**What you are asked to do**
Your answer should be the exact lines of the data below from the one containing "b)) && rising t" through the one containing "### Bytes -/"; please include nothing else.

**Records provided**
/-- Decode reads the bank after a write-back of 0. -/
theorem bankAfterWriteBack_zero (h : s.ZeroWithoutLoads) (k : RegIdx) : bankRead s.bankAfterWriteBack k = 0#32 := by
  rw [bankRead_bankAfterWriteBack]
  split_ifs with htap
  · exact h.writeBackZero ((memwbTap_iff s k).1 htap).1
  · exact h.registersZero k

/-- Both taps and the latched value are 0. -/
theorem forward_zero_value (h : s.ZeroWithoutLoads) (i : RegIdx) : s.forward i 0#32 = 0#32 := by
  rw [State.forward]
  split_ifs with hexmem hmemwb
  · exact (h.resultZero ((exmemTap_iff s i).1 hexmem).1).2
  · exact h.writeBackZero ((memwbTap_iff s i).1 hmemwb).1
  · rfl

theorem opA_zero (h : s.ZeroWithoutLoads) : s.opA = 0#32 := by
  rw [State.opA, h.operandsZero.1, h.forward_zero_value]

theorem fwdB_zero (h : s.ZeroWithoutLoads) : s.fwdB = 0#32 := by
  rw [State.fwdB, h.operandsZero.2, h.forward_zero_value]

/-- What execute computes for a register is 0: the register-type row takes both operands from registers. -/
theorem aluResult_zero (h : s.ZeroWithoutLoads) (hwrite : s.idex.output.regWrite = true) :
    s.idex.output.memToReg = false ∧ s.aluResult = 0#32 := by
  obtain ⟨hrow, halu⟩ := h.noLoadInExecute
  obtain ⟨hload, hsrc⟩ := signals_of_no_load hrow hwrite
  refine ⟨hload, ?_⟩
  rw [aluResult_of_registers hsrc, h.opA_zero, h.fwdB_zero, alu_zero_zero halu]

theorem wbValue_zero (h : s.ZeroWithoutLoads) (hwrite : s.exmem.output.regWrite = true) : s.wbValue = 0#32 := by
  obtain ⟨hload, hresult⟩ := h.resultZero hwrite
  rw [wbValue_of_aluResult hload, hresult]

/-- A store writes bytes of 0. -/
theorem byteAt_dmemAfterMemory_zero (h : s.ZeroWithoutLoads) (a : Nat) : byteAt s.dmemAfterMemory a = 0#8 := by
  rw [State.dmemAfterMemory, byteAt_memWrite, h.storeDataZero, byteOf_zero, h.bytesZero, ite_self]

end State.ZeroWithoutLoads

/-! ## Every step keeps it at zero -/

theorem zeroWithoutLoads_cycle {s : State} (h : s.ZeroWithoutLoads) :
    (s.cycle (decodeByTables s.ifid.output.instr)).ZeroWithoutLoads where
  noLoadFetched := h.noLoadFetched
  noLoadInDecode := h.noLoadFetched _
  noLoadInExecute := by
    refine ⟨controlOf_of_no_load h.noLoadInDecode, ?_⟩
    rw [← encode_decode s.ifid.output.instr, ← issued_eq_decodeByTables (decode_wellFormed _)]
    exact issued_aluCtl_mem _
  operandsZero := ⟨h.bankAfterWriteBack_zero _, h.bankAfterWriteBack_zero _⟩
  resultZero := h.aluResult_zero
  storeDataZero := h.fwdB_zero
  writeBackZero := h.wbValue_zero
  registersZero := h.bankAfterWriteBack_zero
  bytesZero := h.byteAt_dmemAfterMemory_zero

/-- A machine with an empty pipeline is at zero when its registers and bytes are. -/
theorem zeroWithoutLoads_of_empty_pipeline {s : State} (hstore : ∀ a : Word, opcodeOf (imemRead s.cfg s.imem a) ≠ opLw)
    (hregs : ∀ k, bankRead s.bank k = 0#32) (hbytes : ∀ a, byteAt s.dmem a = 0#8) (hifid : s.ifid = latched IfId.zero)
    (hidex : s.idex = latched IdEx.zero) (hexmem : s.exmem = latched ExMem.zero) (hmemwb : s.memwb = latched MemWb.zero) :
    s.ZeroWithoutLoads where
  noLoadFetched := hstore
  noLoadInDecode := by rw [hifid]; decide
  noLoadInExecute := by rw [hidex]; decide
  operandsZero := by rw [hidex]; decide
  resultZero := by rw [hexmem]; decide
  storeDataZero := by rw [hexmem]; decide
  writeBackZero := by rw [hmemwb]; decide
  registersZero := hregs
  bytesZero := hbytes

theorem step_keeps_zeroWithoutLoads {s t : State} (h : s.ZeroWithoutLoads) (hstep : step s = .next t) :
    t.ZeroWithoutLoads := by
  cases hrst : s.rst with
  | true =>
    obtain rfl := Host.Outcome.next.inj ((step_of_reset hrst).symm.trans hstep)
    exact zeroWithoutLoads_of_empty_pipeline h.noLoadFetched h.registersZero h.bytesZero rfl rfl rfl rfl
  | false =>
    obtain rfl := Host.Outcome.next.inj ((step_of_released_byTables hrst).symm.trans hstep)
    exact zeroWithoutLoads_cycle h

/-- Settles O52: the reset edge empties the pipeline, and a cycle moves zeros only. -/
theorem everyStepKeepsZeroWithoutLoads : Obligations.EveryStepKeepsZeroWithoutLoads :=
  fun _ _ => step_keeps_zeroWithoutLoads

/-- Settles O53: construction leaves the pipeline empty and the stores at zero. -/
theorem constructionIsZeroWithoutLoads : Obligations.ConstructionIsZeroWithoutLoads := by
  intro cfg program hprogram
  exact zeroWithoutLoads_of_empty_pipeline hprogram (fun k => (resetStoresReadZero cfg k 0 0#32).1) (fun _ => rfl)
    rfl rfl rfl rfl

/-- Settles O50: construction is at zero, and so is every state of the run. -/
theorem withoutLoadsZeroStaysZero : Obligations.WithoutLoadsZeroStaysZero := by
  intro cfg program n t hprogram hrun
  have hzero := run_keeps step_keeps_zeroWithoutLoads (constructionIsZeroWithoutLoads cfg program hprogram) hrun
  exact ⟨hzero.registersZero, hzero.bytesZero⟩

/-! ## A load breaks it -/

/-- `lw $1, 100($0)` and `add $2, $1, $1`. -/
def loadThenAdd : InstrStore := [(0, 0x8C010064#32), (1, 0x00211020#32)]

/-- Refutes O51: the addition directly behind the load takes the load's address (R383), so `$2` becomes `0xC8`. -/
theorem not_zeroStaysZeroForEveryProgram : ¬ Obligations.ZeroStaysZeroForEveryProgram := by
  intro h
  have hsix : ∃ t, Host.Core.run Sys2Proof.core 6 { State.construct Config.standard with imem := loadThenAdd } = .next t ∧
      Claims.reg t.bank 2#5 = 0xC8#32 := ⟨_, rfl, by decide⟩
  obtain ⟨t, hrun, hvalue⟩ := hsix
  have hzero : Claims.reg t.bank 2#5 = 0#32 := (h Config.standard loadThenAdd 6 t hrun).1 2#5
  rw [hvalue] at hzero
  exact absurd hzero (by decide)

end Sys2Proof.Machine
end

section
/-! Forwarding against the registers as they stand once the older instructions have written back: where the two agree, and
the hazards in which they do not (R170, R192, R383 to R387). -/

namespace Sys2Proof.Machine
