/-- The body of a request (R251, R259): a message, an engine request (R322), a remote read, write or atomic, an engine
write into a core's memory (R251), a window store (R373), or a transfer between engines, which is data, a phase of a replica write (R142) or a
level notice (R347). A remote read of a streamer names the channel in place of the context. `repl` of
a write or atomic is 0 for an ordinary page, 1 for a loose and 2 for an atomic replicated page. -/
inductive ReqBody where
  | msg (m : Msg)
  | copy (core ctx tag : Nat) (gen : BitVec 16) (rcd : List Word) (sv dv : Word)
  | rld (mode : RMode) (sgn : Bool) (ctx pa size : Nat) (va : Word)
  | rst (fe : Bool) (repl ctx pa size val : Nat) (colour : Nat) (va : Word) (lane : Nat) (sgn : Bool)
  | rat (op : Nat) (sgn : Bool) (repl ctx pa size opnd cmp : Nat) (va : Word)
  | repl (job phase pa size val : Nat) (fe bad : Bool)
  | ewr (key : Nat) (bytes : List Byte) (how : WrHow) (str ch : Nat)
  | xfer (pa : Nat) (bytes : List Byte) (how : WrHow) (str ch : Nat)
  | wst (xd entry : Nat) (st : WStore)
  | notice (part : Nat) (n : Notice)
  deriving DecidableEq, Repr

/-- STATUS of a response word (R256). -/
inductive RspSt where
  | done | busy | refused | held | fault
  deriving DecidableEq, Repr

/-- A response (R256): STATUS, CAUSE, the data of an atomic or of a CANCEL, the 64-byte block of a read, and whether a BUSY answers a
payload that failed its check, whose back-off has k = 0 (R258). -/
structure Rsp where
  st    : RspSt
  cause : Nat
  val   : Nat
  blk   : List Byte
  k0    : Bool
  deriving DecidableEq, Repr

/-- What a flit carries beside its header: one flit of a request, a response, a stay notice or a NACK. -/
inductive FlitBody where
  | req (body : ReqBody) | rsp (r : Rsp) | stay (reason : Nat) | nack
  deriving DecidableEq, Repr

/-- A flit (R249): its header, its 64 payload bytes, their CRC-16 (R250), and what the flit stands for (log 20). -/
structure Flit where
  hdr  : Word
  pay  : List Byte
  crc  : Nat
  body : FlitBody
  deriving DecidableEq, Repr

/-- Who learns the answer of a request: the one that its body names, an instruction-cache fill, or nobody any more (R267). -/
inductive OutUse where
  | reply | fill | orphan
  deriving DecidableEq, Repr

/-- A request that an endpoint has sent and keeps (R257): its destination, number, kind and body, its sender, who learns its answer, the
cycle at which its timer started, the BUSY responses so far and the cycle at which a back-off ends, and its retransmissions. -/
structure OutReq where
  dest    : Nat
  num     : Nat
  kind    : Nat
  body    : ReqBody
  snd     : Sender
  use     : OutUse
  timer   : Nat
  busy    : Nat
  backoff : Option Nat
  resends : Nat
  deriving DecidableEq, Repr

/-- A request that waits for a free number (R254). -/
structure Backlog where
  dest   : Nat
  kind   : Nat
  body   : ReqBody
  snd    : Sender
  use    : OutUse
  deriving DecidableEq, Repr

/-- A request whose flits are being collected (R255). -/
structure Asm where
  src  : Nat
  num  : Nat
  mlen : Nat
  got  : List Nat
  body : ReqBody
  kind : Nat
  deriving DecidableEq, Repr

/-- A reassembled request, with the cycle in which it was complete (R159). -/
structure InReq where
  src   : Nat
  num   : Nat
  kind  : Nat
  body  : ReqBody
  since : Nat
  deriving DecidableEq, Repr

/-- A response, stay notice or NACK in a reassembly buffer of the response plane (R255): its source, its SEQ message number, MLEN and
the flits that have come. -/
structure InRsp where
  src  : Nat
  num  : Nat
  mlen : Nat
  got  : List Nat
  body : FlitBody
  deriving DecidableEq, Repr

/-- A kept final response (R255). -/
structure Kept where
  src : Nat
  num : Nat
  rsp : Rsp
  deriving DecidableEq, Repr

/-- A network interface: core n is endpoint n, engine e is endpoint 4096 + e. `poison` holds the headers of POISON flits that a die
controller has received (R258). -/
structure Endp where
  out     : List OutReq
  backlog : List Backlog
  nextNum : AMap Nat
  expect  : AMap Nat
  asm     : List Asm
  ready   : List InReq
  rsps    : List InRsp
  kept    : List Kept
  poison  : List Word
  inj0    : List Flit
  inj1    : List Flit
  wait0   : Nat
  wait1   : Nat
  deriving DecidableEq, Repr

/-- A cluster router: the flits that arrive on its torus inputs in this cycle on each plane, those that arrive in the next, whether it
has placed this cycle's flits on a plane (R246), and the interface whose flit makes it assert throttle on each plane (R248). -/
structure Router where
  in0   : List Flit
  in1   : List Flit
  nx0   : List Flit
  nx1   : List Flit
  done0 : Bool
  done1 : Bool
  thr0  : Option Nat
  thr1  : Option Nat
  deriving DecidableEq, Repr

/-- A request in a wait list or a lodge, with the endpoint that sent it (R261, R262), when it came there and when its requester was
last told so (R263). -/
structure Lodged where
  src   : Nat
  num   : Nat
  body  : ReqBody
  since : Nat
  told  : Nat
  deriving DecidableEq, Repr
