-- ==== Sys2Proof/Machine/Map.lean ====
section
/-!
DEFINITION. The sparse tables of the state, sorted sets of numbers, and the byte-level memory: reads, writes, the
full-empty bits and the canonical form (R3, R146, R150).
-/

namespace Sys2Proof.Machine

/-! ### Sparse tables -/

/-- The entry of a number, or the default. -/
def AMap.get {α : Type} (dflt : α) : AMap α → Nat → α
  | [], _ => dflt
  | (k', v) :: t, k => if k = k' then v else AMap.get dflt t k

/-- The entry of a number, if listed. -/
def AMap.find {α : Type} : AMap α → Nat → Option α
  | [], _ => none
  | (k', v) :: t, k => if k = k' then some v else AMap.find t k

/-- The table with the entry of `k` replaced by `v`. -/
def AMap.set {α : Type} : AMap α → Nat → α → AMap α
  | [], k, v => [(k, v)]
  | (k', v') :: t, k, v =>
    if k = k' then (k, v) :: t
    else if k < k' && (AMap.find t k).isNone then (k, v) :: (k', v') :: t else (k', v') :: AMap.set t k v

/-- The table without the entries of `k`. -/
def AMap.del {α : Type} (m : AMap α) (k : Nat) : AMap α := m.filter (fun e => e.1 != k)

/-- The table with `f` applied to every listed entry. -/
def AMap.mapVals {α : Type} (f : Nat → α → α) (m : AMap α) : AMap α := m.map (fun e => (e.1, f e.1 e.2))

/-! ### Lists -/

/-- The first entry that `p` accepts, and the list without it. -/
def takeFirst {α : Type} (p : α → Bool) : List α → Option (α × List α)
  | [] => none
  | x :: t =>
    if p x then some (x, t) else
      match takeFirst p t with
      | some (y, t') => some (y, x :: t')
      | none => none

/-- `x` inserted after every entry that `le` puts before it. -/
def insertBy {α : Type} (le : α → α → Bool) (x : α) : List α → List α
  | [] => [x]
  | y :: t => if le y x then y :: insertBy le x t else x :: y :: t

/-- The list ordered by `le`, entries that compare equal keeping their order. -/
def sortBy {α : Type} (le : α → α → Bool) (l : List α) : List α := l.foldl (fun acc x => insertBy le x acc) []

/-- The numbers 0 to n - 1. -/
def upTo (n : Nat) : List Nat := List.range n

/-- The sum of a list. -/
def sumNat (l : List Nat) : Nat := l.foldl (· + ·) 0

/-! ### Sorted sets of numbers -/

/-- A strictly rising list. -/
def rising : List Nat → Bool
  | [] => true
  | a :: t => (match t with | [] => true | b :: _ => decide (a < b)) && rising t

/-- `k` added to a rising list. -/
def sIns (k : Nat) : List Nat → List Nat
  | [] => [k]
  | a :: t => if k = a then a :: t else if k < a then k :: a :: t else a :: sIns k t

/-- `k` taken out of a list. -/
def sDel (k : Nat) (l : List Nat) : List Nat := l.filter (· != k)

/-- `k` is in the list. -/
def sMem (k : Nat) (l : List Nat) : Bool := l.contains k

/-! ### Bytes -/

/-- What an address that no write has reached reads as (log 1). -/
def unwritten : Byte := 0

/-- The byte at a key. -/
def readCell : List Host.Cell → Nat → Byte
  | [], _ => unwritten
  | (k', b) :: t, k => if k = k' then b else if k < k' then unwritten else readCell t k

/-- The cells with the byte at a key replaced, in canonical form. -/
def writeCell : List Host.Cell → Nat → Byte → List Host.Cell
  | [], k, b => if b = unwritten then [] else [(k, b)]
  | (k', b') :: t, k, b =>
    if k = k' then (if b = unwritten then t else (k, b) :: t)
    else if k < k' then (if b = unwritten then (k', b') :: t else (k, b) :: (k', b') :: t)
    else (k', b') :: writeCell t k b

/-- The canonical form of the cells: keys strictly rising, no byte equal to what an unlisted key reads as. -/
def cellsWf (l : List Host.Cell) : Bool := rising (l.map (·.1)) && l.all (fun e => e.2 != unwritten)

/-- The canonical form of memory. -/
def Memory.wf (m : Memory) : Bool := cellsWf m.cells && rising m.full && rising m.poison && rising m.pending && rising m.corr

/-- The byte at a key. -/
def Memory.byte (m : Memory) (k : Nat) : Byte := readCell m.cells k

/-- Memory with one byte replaced. -/
def Memory.setByte (m : Memory) (k : Nat) (b : Byte) : Memory := { m with cells := writeCell m.cells k b }

/-- The bytes from a key. -/
def Memory.bytes (m : Memory) (k : Nat) : Nat → List Byte
  | 0 => []
  | n + 1 => m.byte k :: m.bytes (k + 1) n

/-- Memory with a list of bytes written from a key. -/
def Memory.setBytes (m : Memory) (k : Nat) : List Byte → Memory
  | [] => m
  | b :: t => (m.setByte k b).setBytes (k + 1) t

/-- The little-endian value of `n` bytes (R3). -/
def Memory.read (m : Memory) (k n : Nat) : Nat := leNat (m.bytes k n)

/-- Memory with the low `n` bytes of a value written little-endian (R3). -/
def Memory.write (m : Memory) (k n v : Nat) : Memory := m.setBytes k (leBytes n v)

/-! ### Full-empty bits, poison and pending words (R146, R150, R261) -/

/-- The word that holds a key. -/
def wordOf (k : Nat) : Nat := k / 8 * 8

/-- The full-empty bit of the word at a key; a pending word reads as empty (R261). -/
def Memory.isFull (m : Memory) (k : Nat) : Bool := sMem (wordOf k) m.full && !sMem (wordOf k) m.pending

/-- The word at a key is pending (R261). -/
def Memory.isPending (m : Memory) (k : Nat) : Bool := sMem (wordOf k) m.pending

/-- The full-empty bit set. -/
def Memory.setFull (m : Memory) (k : Nat) : Memory := { m with full := sIns (wordOf k) m.full }

/-- The full-empty bit cleared. -/
def Memory.setEmpty (m : Memory) (k : Nat) : Memory := { m with full := sDel (wordOf k) m.full }

/-- The word made pending, or no longer pending. -/
def Memory.setPending (m : Memory) (k : Nat) (on : Bool) : Memory :=
  { m with pending := if on then sIns (wordOf k) m.pending else sDel (wordOf k) m.pending }

/-- The word at a key is poisoned (R150). -/
def Memory.isPoison (m : Memory) (k : Nat) : Bool := sMem (wordOf k) m.poison

/-- The word poisoned, or whole again. -/
def Memory.setPoison (m : Memory) (k : Nat) (on : Bool) : Memory :=
  { m with poison := if on then sIns (wordOf k) m.poison else sDel (wordOf k) m.poison }

/-- Some word of [k, k + n) is poisoned. -/
def Memory.poisoned (m : Memory) (k n : Nat) : Bool := m.poison.any (fun w => decide (w < k + n) && decide (k < w + 8))

/-- The words of [k, k + n) that hold a correctable error (R150). -/
def Memory.corrIn (m : Memory) (k n : Nat) : List Nat := m.corr.filter (fun w => decide (w < k + n) && decide (k < w + 8))

/-- The correctable errors of [k, k + n) corrected. -/
def Memory.scrub (m : Memory) (k n : Nat) : Memory := { m with corr := m.corr.filter (fun w => !(decide (w < k + n) && decide (k < w + 8))) }

/-- A whole word written again holds no error. -/
def Memory.renew (m : Memory) (k : Nat) : Memory := { m with poison := sDel (wordOf k) m.poison, corr := sDel (wordOf k) m.corr }

/-- A store of `n` bytes: the value, and a whole word written again is free of errors. -/
def Memory.store (m : Memory) (k n v : Nat) : Memory :=
  let m' := m.write k n v
  if n = 8 then m'.renew k else m'

/-- A store that makes its word full where `fe` is set (R146). -/
def Memory.storeFe (m : Memory) (k n v : Nat) (fe : Bool) : Memory :=
  let m' := m.store k n v
  if fe then m'.setFull k else m'

/-! ### The local memories' keys (log 3) -/

/-- The key of byte `b` of the physical scratchpad of a core (R130). -/
def scratchKey (core b : Nat) : Nat := 2 ^ 52 + core * 2 ^ 18 + b
/-- The key of byte `b` of a cluster's memory (R129). -/
def clusKey (cl b : Nat) : Nat := 2 ^ 53 + cl * 2 ^ 22 + b
/-- The key of byte `b` of a core's inbox (R130). -/
def inboxKey (core b : Nat) : Nat := 2 ^ 54 + core * 2 ^ 15 + b

/-! ### Addresses of pages that firmware has evicted (R152, R262) -/

/-- What stands for the physical address of a virtual one whose page is absent, with what waits for its page to come back: no memory lies there (log 17). -/
def goneAt (va : Nat) : Nat := 2 ^ 60 + va
/-- Such an address. -/
def isGone (pa : Nat) : Bool := decide (2 ^ 60 ≤ pa)

/-! ### The tiers of physical memory (R132) -/

/-- First-tier memory. -/
def firstTier (pa : Nat) : Bool := decide (pa < 2 ^ 39)
/-- Second-tier memory. -/
def secondTier (pa : Nat) : Bool := decide (2 ^ 44 ≤ pa) && decide (pa < 2 ^ 45)
/-- Host memory. -/
def hostMem (pa : Nat) : Bool := decide (2 ^ 51 ≤ pa) && decide (pa < 2 ^ 52)

end Sys2Proof.Machine
end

**Exercise answer**
  | a :: t => (match t with | [] => true | b :: _ => decide (a < b)) && rising t

/-- `k` added to a rising list. -/
def sIns (k : Nat) : List Nat → List Nat
  | [] => [k]
  | a :: t => if k = a then a :: t else if k < a then k :: a :: t else a :: sIns k t

/-- `k` taken out of a list. -/
def sDel (k : Nat) (l : List Nat) : List Nat := l.filter (· != k)

/-- `k` is in the list. -/
def sMem (k : Nat) (l : List Nat) : Bool := l.contains k

/-! ### Bytes -/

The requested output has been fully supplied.